Итак, он не посчитался с их желанием, решил судьбу сыновей по-своему. Что ж, пусть будет так. Федя не только не возмущался, но даже оправдывал отца: раз уж он так убежден, что университетское образование не обеспечит им прочного положения в жизни… К тому же у него не было никаких оснований просить о принятии сыновей на казенный счет в университет, в то время как короткое знакомство главного врача больницы Рихтера с Виламовым давало некоторую надежду.
…Ехали в роскошной карете Куманиных, с лакеем на запятках. По случаю хорошей погоды велели откинуть верх кареты и наслаждались свежим воздухом, простором раскинувшихся вокруг полей и чувством тихой, чуть торжественной умиротворенности, охватывающим всякого, кто после богатого событиями и треволнениями дня попадает наконец на лоно матери-природы. Особенно если позади что-то уже закончено и подытожено, а впереди — прямая и ясная, хотя, быть может, и не столь уж легкая дорога…
Вообще говоря, Феде следовало бы думать об экзамене из начертательной геометрии — самом трудном для него предмете в пансионе Чермака, — но вместо этого он всю дорогу перечитывал Пушкина.

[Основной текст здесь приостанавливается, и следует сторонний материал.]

-- ==== Sys2Proof/Machine/TileRun.lean ====
section
/-!
DEFINITION. Tile programs (03 R108, R109, R131 to R136, R146 to R148, R723): the table of syllables by slot and opcode,
the issue of a program from the instruction store, tile code in a manifest and its load checks.
-/
namespace Sys2Proof.Machine

/-- What a syllable does on a tile of a landing in its issue cycle. -/
abbrev Syl := Side → Nat → Nat → Word → State → State

/-- Slots 0 and 1 (03 R120). -/
def sylInt (op : Nat) : Syl :=
  match op with
  | 0x01 => runAdd | 0x02 => runSub | 0x03 => runAnd | 0x04 => runOr | 0x05 => runXor | 0x06 => runShl | 0x07 => runShr
  | 0x08 => runSar | 0x09 => runMin | 0x0A => runMax | 0x0B => runMinu | 0x0C => runMaxu | 0x0D => runMov
  | 0x0E => runMovi | 0x0F => runSel | 0x10 => runCmpeq | 0x11 => runCmpne | 0x12 => runCmplt | 0x13 => runCmple
  | 0x14 => runCmpltu | 0x15 => runCmpleu | 0x16 => runPand | 0x17 => runPor | 0x18 => runPxor | 0x19 => runPnot
  | 0x1A => runPtst | 0x1B => runExts | 0x1C => runExtu | 0x1D => runQadd | 0x1E => runQsub | 0x1F => runClz
  | 0x20 => runMul | 0x21 => runMulh | 0x22 => runMulhu | 0x23 => runQmul | 0x24 => runSats
  | _ => runNop

/-- Slot 2 (03 R121). -/
def sylFloat (op : Nat) : Syl :=
  match op with
  | 0x01 => runFadd | 0x02 => runFsub | 0x03 => runFmul | 0x04 => runFma | 0x05 => runFms | 0x06 => runFmin
  | 0x07 => runFmax | 0x08 => runFabs | 0x09 => runFneg | 0x0A => runFdiv | 0x0B => runFsqrt | 0x10 => runFcmpeq
  | 0x11 => runFcmplt | 0x12 => runFcmple | 0x13 => runFcmpun | 0x18 => runFcvtif | 0x19 => runFcvtfi
  | 0x1A => runFcvtff | 0x1B => runFcvtqf | 0x1C => runFcvtfq | 0x20 => runVbcast | 0x21 => runVext | 0x22 => runVins
  | 0x23 => runVsum | 0x24 => runVmov
  | _ => runNop

/-- Slot 3 (03 R126). -/
def sylMem (op : Nat) : Syl :=
  match op with
  | 0x01 => runLdb | 0x02 => runLdbu | 0x03 => runLdh | 0x04 => runLdhu | 0x05 => runLdw | 0x06 => runLdwu
  | 0x07 => runLdd | 0x08 => runLdv | 0x09 => runStb | 0x0A => runSth | 0x0B => runStw | 0x0C => runStd | 0x0D => runStv
  | 0x10 => runMfs | 0x11 => runMts | 0x12 => runLoop | 0x13 => runEndProg
  | _ => runNop

/-- The syllable of a slot (03 R116). Verification admits no opcode that is undefined in its slot. -/
def sylOf (slot : Nat) (w : Word) : Syl :=
  if slot < 2 then sylInt (sylOp w) else if slot = 2 then sylFloat (sylOp w) else sylMem (sylOp w)

/-! ### Tile code in a manifest (03 R146) -/

/-- A tile record: its image offset, tile number, entry, bundle and image counts, record length. -/
structure TileRec where
  off : Nat := 0
  tile : Nat := 0
  entries : Nat := 0
  bundles : Nat := 0
  images : Nat := 0
  len : Nat := 0
deriving DecidableEq, Repr

/-- The record at an image offset. -/
def tileRecAt (m : Tab Byte) (o : Nat) : TileRec :=
  { off := o, tile := le m o 1, entries := le m (o + 1) 1, bundles := le m (o + 2) 2, images := le m (o + 4) 2,
    len := le m (o + 8) 4 }

/-- `n` records laid one after the other from offset `o`. -/
def tileRecsFrom (m : Tab Byte) : Nat → Nat → List TileRec
  | 0, _ => []
  | n + 1, o => let r := tileRecAt m o; r :: tileRecsFrom m n (o + r.len)

/-- The tile records of an image. -/
def tileRecs (m : Tab Byte) : List TileRec :=
  match sectionOf m 0x0004 with
  | some c => tileRecsFrom m (le m c.off 2) (c.off + 8)
  | none => []

/-- The record of tile `n`. -/
def tileRec (m : Tab Byte) (n : Nat) : Option TileRec := (tileRecs m).find? (fun r => r.tile == n)

/-- Bundle address of entry `e`. -/
def TileRec.entry (r : TileRec) (m : Tab Byte) (e : Nat) : Nat := le m (r.off + 0x10 + 2 * e) 2

/-- Image offset of bundle `b`. -/
def TileRec.code (r : TileRec) (b : Nat) : Nat := r.off + 0x10 + (2 * r.entries + 7) / 8 * 8 + 16 * b

/-- Syllable `k` of bundle `b`. -/
def TileRec.syl (r : TileRec) (m : Tab Byte) (b k : Nat) : Word := BitVec.ofNat 32 (le m (r.code b + 4 * k) 4)

/-- The local images: image offset of each, its local offset and its length. -/
def imagesFrom (m : Tab Byte) : Nat → Nat → List (Nat × Nat × Nat)
  | 0, _ => []
  | n + 1, o => (o, le m o 4, le m (o + 4) 4) :: imagesFrom m n (o + 8 + le m (o + 4) 4)

/-- The local images of a record. -/
def TileRec.locals (r : TileRec) (m : Tab Byte) : List (Nat × Nat × Nat) := imagesFrom m r.images (r.code r.bundles)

Вот он полулежит на мягких сафьяновых подушках и на память читает вслух «Стансы». Дойдя до строки: «И пусть у гробового входа младая будет жизнь играть», невольно вздыхает и искоса взглядывает на Мишу, который вздыхает в свою очередь… Потом оба долго смотрят на почти прямую линию горизонта, соединяющую темные поля и голубое, без единого облачка, небо.

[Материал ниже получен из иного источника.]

/-- The status of an instance (07 R292). -/
def slvStatus (wide : Bool) (bad : Option (Nat × Nat)) (res tol : F64) : Nat :=
  match bad with
  | some b => let c := madeCode wide b.2; if c = 1 then 2 else if c = 2 then 3 else 4
  | none => if F64.finite res && F64.le res tol then 0 else 1

/-- The result record (07 R291). -/
def slvRecord (d : SlvDesc) (t : SlvJob) (status : Nat) (res : F64) (bad : Option (Nat × Nat)) (due : Nat) : List Byte :=
  leBytes 2 d.id ++ leBytes 1 status ++ leBytes 1 0 ++ leBytes 4 (t.inst % 2 ^ 32) ++ leBytes 4 t.work
    ++ leBytes 4 (t.bufCount % 2 ^ 32) ++ leBytes 8 res.toNat ++ leBytes 8 d.tol.toNat
    ++ leBytes 8 (bad.elim 0 (fun b => b.2)) ++ leBytes 4 (bad.elim 0xFFFFFFFF (fun b => b.1)) ++ leBytes 4 (due % 2 ^ 32)
    ++ leBytes 16 0

/-- FINISH (07 R282, R291, R292): the record written, the job's status kept for the due tick. -/
def slvFinish (x : Side) (d : SlvDesc) (v : List Nat) (res : F64) (s : State) : State :=
  let l := s.ld x
  let wide := d.prec = 0
  let bad := firstBad (if wide then f64 else f32) v
  let st := slvStatus wide bad res d.tol
  let t := l.slv.job d.id
  let due := t.started + (slvVoyage l.fmn.img d).d
  let s := s.modJob x d.id (fun t => { t with finished := true, status := st, bad := BitVec.ofNat 64 (bad.elim 0 (fun b => b.2)) })
  memPut x (slvBase + d.rec_) (slvRecord d t st res bad due) s

/-- The preconditioner a solve instance took at START (07 R287, R288). -/
def readPrecond (x : Side) (m : Tab Byte) (d : SlvDesc) (t : SlvJob) (r : SlvRead) : Precond × SlvRead :=
  match slvDesc m d.factor with
  | none => (.none, r)
  | some f =>
    if d.pre = 0 then (.none, r)
    else
      let n := (slvMat m f.a).rows
      let off := f.area + t.buffer * bufferBytes m f
      if d.pre = 1 then let v := r.vec x f.prec off n; (.jacobi (castVec f.prec d.prec v.1), v.2)
      else
        let bs := blockSizes n f.k
        let v := r.vec x f.prec off (packedLen bs)
        let cut := bs.foldl (fun (a : List (Nat × List Nat) × List Nat) b =>
          let k := b * (b + 1) / 2
          (a.1 ++ [(b, a.2.take k)], a.2.drop k)) ([], castVec f.prec d.prec v.1)
        (.block cut.1, v.2)

/-- A slice of a solve job: everything it reads, then, where no word is poisoned, its arithmetic and what it writes.
Log entry 62 (DEDUCED, unsafe). -/
def solveSlice (x : Side) (m : Tab Byte) (d : SlvDesc) (t : SlvJob) (entry : Nat) (first last : Bool) (s : State) : State :=
  let n := (slvMat m d.a).rows
  let mc := (slvMat m d.c).rows
  let rA := SlvRead.csr { s := s } x d.prec (slvMat m d.a)
  let rC := if d.kind = 4 then rA.2.csr x d.prec (slvMat m d.c) else ([], rA.2)
  let rT := if d.kind = 4 then rC.2.csr x d.prec (slvMat m d.ct) else ([], rC.2)
  let rP := readPrecond x m d t rT.2
  let rB := rP.2.vec x d.prec d.b n
  let rX := rB.2.vec x d.prec d.x n
  let rW := if !first then SlvRead.vecs x d.prec (workVecs m d) d.area rX.2
    else if d.kind = 4 then
      -- START takes l, u and y from the work area
      let a := SlvRead.vecs x d.prec [mc, mc] d.area rX.2
      let y := a.2.vec x d.prec (d.area + 3 * vecBytes d.prec mc) mc
      (a.1 ++ [List.replicate mc 0, y.1, List.replicate mc 0, List.replicate mc 0] ++ List.replicate 5 (List.replicate n 0), y.2)
    else ([], rX.2)
  let s := rW.2.s
  if rW.2.poison then
    raise (.landing x) 0x0602 (d.id + t.slice * 256) (slvAbandon x d.id t.slice s)
  else
    let c : SlvCtx := { wide := d.prec = 0, job := d.id, iter := 0 }
    let A := rA.1
    let ad : Admm := { k := A, cm := rC.1, ct := rT.1, pre := rP.1, inner := d.k, sigma := toFmt d.prec d.sigma,
                       rho := toFmt d.prec d.rho, rhoInv := toFmt d.prec d.rhoInv, q := rB.1 }
    let w0 : SlvWork := { vs := rW.1, x := rX.1, sc := (List.range 8).map (Tab.get 0 t.scal) }
    let w := if !first then w0
      else if d.kind = 1 then c.cgStart A rP.1 rB.1 rX.1
      else if d.kind = 2 then c.minresStart A rB.1 rX.1
      else if d.kind = 3 then c.bicgStart A rB.1 rX.1
      else c.admmStart ad w0
    let w := (List.range entry).foldl (fun (w : SlvWork) i =>
      let c := { c with iter := t.work + i }
      if d.kind = 1 then c.cgIter A rP.1 w
      else if d.kind = 2 then c.minresIter A w
      else if d.kind = 3 then c.bicgIter A rP.1 w
      else c.admmIter ad w) w
    let c := { c with iter := t.work + entry }
    let sc := (List.range 8).foldl (fun tb i => Tab.set 0 tb i (w.s i)) []
    let s := s.modJob x d.id (fun t => { t with work := t.work + entry, scal := sc })
    let s := writeVec x d.prec d.x w.x (writeVecs x d.prec w.vs d.area s)
    if last then
      let res := if d.kind = 4 then c.admmResidual rC.1 w.x (w.v 2) else c.krylovResidual A rB.1 w.x
      slvFinish x d w.x (ofFmt d.prec res) s
    else s

/-- A slice of a FACTOR job (07 R282, R288, R289): `entry` diagonal entries or blocks built into the back buffer. -/
def factorSlice (x : Side) (m : Tab Byte) (d : SlvDesc) (t : SlvJob) (entry : Nat) (last : Bool) (s : State) : State :=
  let a := slvMat m d.a
  let rA := SlvRead.csr { s := s } x d.prec a
  let s := rA.2.s
  if rA.2.poison then raise (.landing x) 0x0602 (d.id + t.slice * 256) (slvAbandon x d.id t.slice s)
  else
    let c : SlvCtx := { wide := d.prec = 0, job := d.id, iter := 0xFFFF }
    let back := t.committed.elim 0 (fun b => 1 - b)
    let base := d.area + back * bufferBytes m d
    let sizes := blockSizes a.rows d.k
    let put := fun (off : Nat) (v : List Nat) (s : State) => memPut x (slvBase + off) (v.flatMap (leBytes (elemBytes d.prec))) s
    let r := (List.range entry).foldl (fun (r : State × Bool) i =>
      let k := t.work + i
      let v := if d.pre = 1 then [c.diagInv rA.1 k] else c.factorBlock rA.1 (k * d.k) (sizes.getD k 0)
      let off := if d.pre = 1 then k else packedLen (sizes.take k)
      let bad := (List.range v.length).any (fun q => madeCode c.wide (v.getD q 0) ≠ 0)
      (put (base + off * elemBytes d.prec) v r.1, r.2 || bad)) (s, false)
    -- the padding of the n-vector after its last entry
    let pad := vecBytes d.prec a.rows - a.rows * elemBytes d.prec
    let s := if d.pre = 1 && t.work + entry = d.work then
        memPut x (slvBase + base + a.rows * elemBytes d.prec) (List.replicate pad 0) r.1 else r.1
    let s := s.modJob x d.id (fun t => { t with work := t.work + entry, pivotBad := t.pivotBad || r.2 })
    let s := if r.2 && !t.pivotBad then raise (.landing x) 0x0604 d.id s else s
    if last then slvFinish x d [] 0 s else s

/-- SLICE (07 R285 to R299): the next slice of the job; after an abandonment its dispatches do no work. Log entry 62 (DEDUCED, unsafe). -/
def sliceOp (x : Side) (j : Nat) (s : State) : State :=
  let l := s.ld x
  let m := l.fmn.img
  match slvDesc m j with
  | none => s
  | some d =>
    let t := l.slv.job j
    let i := t.slice
    let s := if i = 0 then slvBegin x d s else s
    let t := (s.ld x).slv.job j
    let entry := slvEntry m d i
    let last := i + 1 = d.slices
    let s := if t.abandoned then s
      else if t.noFactor then
        let s := s.modJob x j (fun t => { t with work := t.work + entry })
        if last then
          let c : SlvCtx := { wide := d.prec = 0, job := j, iter := 0 }
          let v := List.replicate (slvMat m d.a).rows (c.madeNan 1)
          slvFinish x d v (ofFmt d.prec (c.madeNan 1)) (writeVec x d.prec d.x v s)
        else s
      else if d.kind = 5 then factorSlice x m d t entry last s
      else solveSlice x m d t entry (i = 0) last s
    s.modJob x j (fun t => { t with slice := if last then 0 else i + 1 })

/-- SLICE (07 R285). -/
def execSlice (at_ : Nat) (x : Side) (j : Nat) (s : State) : Host.Outcome State Fault Refusal :=
  .next (runEntry x 0x06 1 (some j) none (fun _ => sliceOp x j) (advance at_ s))

/-! ### At the tick (07 R288, R289, R292 to R296) -/

/-- The tick of crossing `c` is a due tick of the job: a + d + kq after the manifest start. -/
def slvDue (m : Tab Byte) (start c : Nat) (d : SlvDesc) : Bool :=
  let v := slvVoyage m d
  let i := c - start
  start ≤ c && v.a + v.d ≤ i && (i - (v.a + v.d)) % max 1 v.q == 0

/-- The publication is suppressed by the mode or Adrift (07 R293). -/
def slvSuppressed (s : State) (d : SlvDesc) : Bool :=
  (d.role = 1 && (s.mode ≤ 2 || s.arb.adrift)) || (d.role = 2 && (s.mode ≤ 1 || s.arb.adrift))

/-- The primary a fallback job is named by. -/
def slvPrimary (m : Tab Byte) (j : Nat) : Option SlvDesc := (slvDescs m).find? (fun d => d.fallback = j)

/-- The berth of a job is unpublished at this tick by its declaration (02 R70, R718). -/
def slvUnpublished (l : Landing) (d : SlvDesc) : Bool :=
  match (berths l.fmn.img)[(slvVoyage l.fmn.img d).berth]? with
  | some b => !publishedAt l.fmn.img b l.fmn.index
  | none => false

/-- The status a job's berth takes at its due tick: 0 FRESH, 1 HELD, 2 MISSED, 0x80 NAN. -/
def slvBerth (s : State) (l : Landing) (d : SlvDesc) : Nat :=
  let t := l.slv.job d.id
  let wait := d.isFallback && !((slvPrimary l.fmn.img d.id).elim false (fun p => (l.slv.job p.id).leftBad))
  if slvSuppressed s d || wait then 1
  else if t.abandoned || !t.finished then 2
  else if slvUnpublished l d then 1
  else if 2 ≤ t.status then 0x80 else 0

/-- A job at its due tick in crossing `c`: a factor committed, the result published, its hold begun or ended. -/
def slvDueStep (x : Side) (c : Nat) (s : State) (d : SlvDesc) : State :=
  let l := s.ld x
  if !slvDue l.fmn.img l.slv.start c d then s
  else
    let t := l.slv.job d.id
    let st := slvBerth s l d
    let s := if d.kind = 5 && t.finished && !t.abandoned && !t.pivotBad then
        s.modJob x d.id (fun t => { t with committed := some (t.committed.elim 0 (fun b => 1 - b)), commits := t.commits + 1 })
      else s
    let s := if st = 0x80 then
        let s := s.modLd x (fun l => { l with slv := { l.slv with nan := t.bad } })
        raisePerSecond (.landing x) 0x0605 d.id d.id (s.modJob x d.id (fun t => { t with nans := (t.nans + 1) % 256 }))
      else s
    let s := if st = 0 && t.status = 1 then raisePerSecond (.landing x) 0x0606 d.id d.id s else s
    let s := if st = 0 && d.isFallback then raise (.landing x) 0x0608 d.id s else s
    -- holds: the job's own, and the primary's where this is its fallback
    let s := if d.critical then
        if slvSuppressed s d || st = 0 then s.modJob x d.id (fun t => { t with hold := none, holdOver := false })
        else if t.hold.isNone then
          raise (.landing x) 0x0607 d.id (s.modJob x d.id (fun t => { t with hold := some c, holdOver := false }))
        else s
      else s
    let s := match slvPrimary l.fmn.img d.id with
      | some p => if st = 0 then s.modJob x p.id (fun t => { t with hold := none, holdOver := false }) else s
      | none => s
    let bad := st = 0x80 || st = 2
    s.modJob x d.id (fun t => { t with
      leftBad := if slvSuppressed s d then t.leftBad else bad, finished := false, abandoned := false })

Подъехав к лавре, они любуются ее блистающими на солнце куполами, ее стремительно взлетающей ввысь колокольней, мощью и сдержанной красотой ее древних стен…
Во время богослужения в Троицком соборе Федя не отводит глаз от знаменитой иконы св. Троицы. Он знает, что она создана четыре века тому назад простым русским человеком Андреем Рублевым, но не может поверить этому. Совершенство и грация форм, волнующая гармония красок с основным мерцающим тоном бледного золота или спелой ржи, глубина чувства и богатство душевного мира художника — все это производит на него неотразимое, чарующее впечатление. О боже мой, ведь это же счастье! Счастье, что на свете существует такая дивная, словно скрывающая строгую тайну, уравновешенная и просветленная красота!